Digit Digit::operator++(int)
{
    // Use prefix operator to increment this digit
    ++(*this);             // apply operator
 
    // Create a temporary variable with our current digit
    Digit cResult(m_nDigit);
 
    // return temporary result
    return cResult;       // return saved state
}


then we get the state of the object after the increment. So a question arises how to get the state of the object before its increment? So we use the copy constructor

1
2
 
    // Create a temporary variable with our current digit
    Digit cResult(m_nDigit);


to make a copy of the current state of the object and after that increment the object itself.

1
2
 
    // Use prefix operator to increment this digit
    ++(*this);             // apply operator


Now we are ready to return the state of the object before the increment

1
2
 
    // return temporary result
    return cResult;       // return saved state
Last edited on May 11, 2012 at 9:11pm
May 11, 2012 at 9:49pm
Flurite (138)
@clanmjc and vlad from moscow,

Okay, I see how the value returns its original class first and makes a copy of the operand class (not a exact copy, but a copy of the value). So the return value become the result of the operand?

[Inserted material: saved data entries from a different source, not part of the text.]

@[simp] theorem State.setPos_positions (s : State) (p : Pos) (r : Position) :
    (s.setPos p r).positions = put s.positions p r := rfl
@[simp] theorem State.setSlot_slots (s : State) (i : Slot) (r : SlotRec) :
    (s.setSlot i r).slots = put s.slots i r := rfl

end Machine

end Sys2Proof
end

Even though the return operand becomes the value of the class increment, the class has the new incremented value, and must be seen in the next usage of the class.

Is this correct?
May 11, 2012 at 10:22pm
firedraco (6245)
Pretty much, yeah.
May 11, 2012 at 10:45pm
vlad from moscow (6539)
So the return value become the result of the operand?


The return copy of the original object becomes the result of the operator function. While the object itself gets new state that is its state is changed.

As in the example

1
2
 
int x = 10;
int y = x++;


y gets the copy of the original object x while x itself is changed and its new state will be seen after that statement.

So there is a difference between declaration of the preincrement and postincrement operators.

The preincrement returns reference to the original object

Digit & Digit::operator ++();

while the postincrement operator returns a copy (usually const unnamed object) of the original object before the increment

Digit Digit::operator ++( int );
or

const Digit Digit::operator ++( int );
May 11, 2012 at 11:23pm
Flurite (138)
Thank you very much. I think I understand now!
Topic archived. No new replies allowed.